Chicago’s Cook County property tax bills could be six months behind schedule

Any delay would be a mixed blessing for owners. While they may pay their second-half bills later than usual, next year’s first-half bill could arrive a few weeks later, squeezing those who haven’t set aside the necessary funds.

Bill’s broadcast feud became public after Kaegi, when asked during Crain’s Juice’s live interview last week, blamed any delay was due to the council not using a new system. county computing, essentially forcing huge amounts of data to be reloaded from one system to another.

Rogers vehemently disagrees.

In a statement today accusing Kaegi of ‘defamatory finger pointing’, Rogers said it was the first term evaluator who screwed up.
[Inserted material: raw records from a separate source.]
-- ==== Sys2Proof/Syntax.lean ====
section
/-! DEFINITION. What the requester can ask for: one constructor of `Instr` per row of spec/opcode_table.json, with the
fields the row's operation uses (30_encoding.md R70 to R75; 42_operations.md R160), the eleven opcodes
(40_command_encoding.md R100), the command-byte formats (30_encoding.md R85) and the register names
(40_command_encoding.md R110). -/

namespace Sys2Proof

/-- A request, by its OP field (30_encoding.md R71). Fields the operation ignores are not fields of the constructor
(30_encoding.md R75). `addr`, `pipe` and `cmd` are REQ.OPERAND, `n` is REQ.LEN, `oe` is OUT_EN, `ie` is IN_EN. -/
inductive Instr where
  /-- OP 0x0, read register (42_operations.md R162). -/
  | rRegister (addr : Byte) (n : Len)
  /-- OP 0x1, write register (R163). -/
  | wRegister (addr : Byte) (n : Len)
  /-- OP 0x2, read RX payload (R164). -/
  | rRxPayload (n : Len)
  /-- OP 0x3, write TX payload (R165). -/
  | wTxPayload (n : Len)
  /-- OP 0x4, flush TX FIFO (R166). -/
  | flushTx
  /-- OP 0x5, flush RX FIFO (R167). -/
  | flushRx
  /-- OP 0x6, reuse last TX payload (R168). -/
  | reuseTxPl
  /-- OP 0x7, read RX payload width (R169). -/
  | rRxPlWid
  /-- OP 0x8, write ACK payload for a pipe (R170). -/
  | wAckPayload (pipe : Byte) (n : Len)
  /-- OP 0x9, write TX payload, no ACK (R171). -/
  | wTxPayloadNoack (n : Len)
  /-- OP 0xA, no-operation, status poll (R172). -/
  | nop
  /-- OP 0xB, reserved (R173). -/
  | reservedB
  /-- OP 0xC, reserved (R173). -/
  | reservedC
  /-- OP 0xD, reserved (R173). -/
  | reservedD
  /-- OP 0xE, reserved (R173). -/
  | reservedE
  /-- OP 0xF, TRANSCEIVE, the framer itself (41_transaction_framer.md R130). -/
  | transceive (cmd : Byte) (n : Len) (oe ie : Bool)
  deriving DecidableEq, Repr

/-- The closed set of eleven opcodes (40_command_encoding.md R100). -/
inductive Opcode where
  | rRegister | wRegister | rRxPayload | wTxPayload | flushTx | flushRx | reuseTxPl | rRxPlWid
  | wAckPayload | wTxPayloadNoack | nop
  deriving DecidableEq, Repr

/-- The command-byte formats an opcode can have (30_encoding.md R85): A address, P pipe, F fixed. Format T, the raw
byte, is TRANSCEIVE's and belongs to no opcode. -/
inductive CmdFormat where
  | address | pipe | fixed
  deriving DecidableEq, Repr

/-- The parameters of one frame, the row of 42_operations.md R160: command byte, N, outbound, inbound. -/
structure FrameParams where
  cmd : Byte
  n : Len
  oe : Bool
  ie : Bool
  deriving DecidableEq, Repr

/-- A request as the requester presents it: the word and the outbound payload lanes (10_state.md R35). -/
structure Request where
  req : Word
  outData : Vector Byte Config.lanes
  deriving DecidableEq, Repr

/-- The register names usable as an address in the request syntax (40_command_encoding.md R110). -/
inductive RegName where
  | config | enAa | enRxaddr | setupAw | setupRetr | rfCh | rfSetup | status | observeTx | rpd
  | rxAddrP0 | rxAddrP1 | rxAddrP2 | rxAddrP3 | rxAddrP4 | rxAddrP5 | txAddr
  | rxPwP0 | rxPwP1 | rxPwP2 | rxPwP3 | rxPwP4 | rxPwP5 | fifoStatus | dynpd | feature
  deriving DecidableEq, Repr

/-- A request in the call syntax of 30_encoding.md R89. A list is the listed payload bytes, `n` the written count. -/
inductive Call where
  | rRegister (addr : Byte) (n : Nat)
  | wRegister (addr : Byte) (data : List Byte) (n : Nat)
  | rRxPayload (n : Nat)
  | wTxPayload (data : List Byte) (n : Nat)
  | flushTx
  | flushRx
  | reuseTxPl
  | rRxPlWid
  | wAckPayload (pipe : Byte) (data : List Byte) (n : Nat)
  | wTxPayloadNoack (data : List Byte) (n : Nat)
  | nop
  | transceive (cmd : Byte) (out : Option (List Byte)) (inbound : Bool) (n : Nat)
  deriving DecidableEq, Repr

end Sys2Proof
end

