-- ==== Sys2Proof/Machine/Step.lean ====
section
/-! DEFINITION. One step: the CPED reacts to its input signals as its control state says (10_state.md R23), then the
environment drives the next ones. Where no transition is enabled the CPED keeps every register (60_exceptions.md R199). -/

namespace Sys2Proof.Machine

/-- One step. RESET takes precedence over every other step (70_reset_and_hazards.md R220). -/
def step (s : State) : Host.Outcome State Fault Refusal :=
  if s.port.rst then .next ((resetStep s).advance false)
  else
    match s.ctrl with
    | .idle =>
      if s.port.reqValid then onNext (exec (decodeWord s.port.req) s) fun t => .next (t.advance true)
      else .next (s.advance false)
    | .issue =>
      if s.port.xreqReady then onNext (handoff s) fun t => .next (t.advance false)
      else .next (s.advance false)
    | .wait =>
      if s.port.xrspValid then onNext (complete (silResult s.port) s) fun t => .next (t.advance false)
      else .next (s.advance false)
    | .resp =>
      if s.port.rspReady then onNext (deliver s) fun t => .next (t.advance false)
      else .next (s.advance false)

/-- The state with the word `w` of `nbits` bits offered on the request port, so that the next step accepts it: RST low,
REQ_VALID high, and the CPED in IDLE (10_state.md R21, R36; assumption 7). -/
def State.withFetchWord (s : State) (nbits w : Nat) : State :=
  let idle := match s.ctrl with
    | .idle => s
    | .issue => s.toIdle
    | .wait => s.toIdle
    | .resp => s.toIdle
  { idle with port := { idle.port with rst := false, reqValid := true, req := BitVec.ofNat 32 (w % 2 ^ nbits) } }

end Sys2Proof.Machine
end

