-- ==== Sys2Proof/Laws/PerInstr.lean ====
section
/-! SUPPORT. Per-instruction families: facts about each instruction as syntax. `EncodedOp`: the low four bits of an
instruction's request word are its OP value (30_encoding.md R70, R71). -/

namespace Sys2Proof.Laws.EncodedOp

/-- REQ[3:0] of the encoded request is the instruction's OP value. -/
def Statement (i : Instr) : Prop := reqOp (encode i) = i.opNumber

/-- The fields above OP do not reach its bits. -/
theorem reqOp_buildReq (op : BitVec 4) (d : Byte) (l : Len) (o i : Bool) : reqOp (buildReq op d l o i) = op := by
  apply BitVec.eq_of_getLsbD_eq
  intro k hk
  have h12 : k < 12 := by omega
  have h18 : k < 18 := by omega
  have h19 : k < 19 := by omega
  simp [reqOp, buildReq, hk, h12, h18, h19, show k < 32 by omega]

theorem rRegister (addr : Byte) (n : Len) : Statement (.rRegister addr n) := reqOp_buildReq _ _ _ _ _
theorem wRegister (addr : Byte) (n : Len) : Statement (.wRegister addr n) := reqOp_buildReq _ _ _ _ _
theorem rRxPayload (n : Len) : Statement (.rRxPayload n) := reqOp_buildReq _ _ _ _ _
theorem wTxPayload (n : Len) : Statement (.wTxPayload n) := reqOp_buildReq _ _ _ _ _
theorem flushTx : Statement .flushTx := reqOp_buildReq _ _ _ _ _
theorem flushRx : Statement .flushRx := reqOp_buildReq _ _ _ _ _
theorem reuseTxPl : Statement .reuseTxPl := reqOp_buildReq _ _ _ _ _
theorem rRxPlWid : Statement .rRxPlWid := reqOp_buildReq _ _ _ _ _
theorem wAckPayload (pipe : Byte) (n : Len) : Statement (.wAckPayload pipe n) := reqOp_buildReq _ _ _ _ _
theorem wTxPayloadNoack (n : Len) : Statement (.wTxPayloadNoack n) := reqOp_buildReq _ _ _ _ _
theorem nop : Statement .nop := reqOp_buildReq _ _ _ _ _
theorem reservedB : Statement .reservedB := reqOp_buildReq _ _ _ _ _
theorem reservedC : Statement .reservedC := reqOp_buildReq _ _ _ _ _
theorem reservedD : Statement .reservedD := reqOp_buildReq _ _ _ _ _
theorem reservedE : Statement .reservedE := reqOp_buildReq _ _ _ _ _
theorem transceive (cmd : Byte) (n : Len) (oe ie : Bool) : Statement (.transceive cmd n oe ie) :=
  reqOp_buildReq _ _ _ _ _

end Sys2Proof.Laws.EncodedOp
end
Rogers specifically claimed that over the past few years the assessor had completed its work and sent the files to the board for review by November. But this year, most data from Kaegi Township has still not been received, and the assessor has in fact reopened a township that had been closed, Lakeview, Rogers said.

Kaegi’s office denied reopening Lakeview Township.

“Assessor Kaegi is failing to do his job and he has to wear the jacket and accept responsibility for his failures,” Rogers said. “It’s time for the appraiser to own up to their mistakes and spend less time pointing fingers and more time figuring out how to send invoices on time, if in fact that was their priority.”

Kaegi’s office firmly asserted that the board was responsible for any delays.

“In countless emails and meetings over the past year and a half, we have explained the work the board needs to do to ensure transparent operations for all ratepayers in Cook County,” he said. in a press release. “Their refusal to participate early on is why the county needed to create a workaround to put the data back into the forty-year-old mainframe so the review board could use it.”

Kaegi added, “They seem more interested in sending out press releases than completing their work and holding hearings on taxpayer appeals.”

Kaegi’s office said when the bills come out depends on when the board completes its appeals. Rogers’ office said it normally takes 10 to 11 months to complete the work after the first township is closed by the assessor, plus about six weeks for invoices to then be prepared and sent out by the county treasurer. In this case, the first township was not closed until December, and the council this year is considering the three-year reassessment of the city of Chicago, which is particularly complex.

Add it all together, and it’s entirely possible that bills won’t be mailed out until the holidays, with payment due in January, according to county insiders.

The timing of the bills underlies a wider dispute over whether commercial landlords paid too little tax, forcing homeowners, many of whom live in predominantly minority areas, to pay more.

Kaegi has firmly asserted that this was the case under former rater Joe Berrios, whom Kaegi overthrew in the 2018 Democratic primary. The new rater has changed that, saying his new assessments have been much more accurate and are not not affected by contributions to political campaigns.

The board, in turn, reversed much of what Kaegi had proposed, bringing the tax burden closer to what it was under Berrios.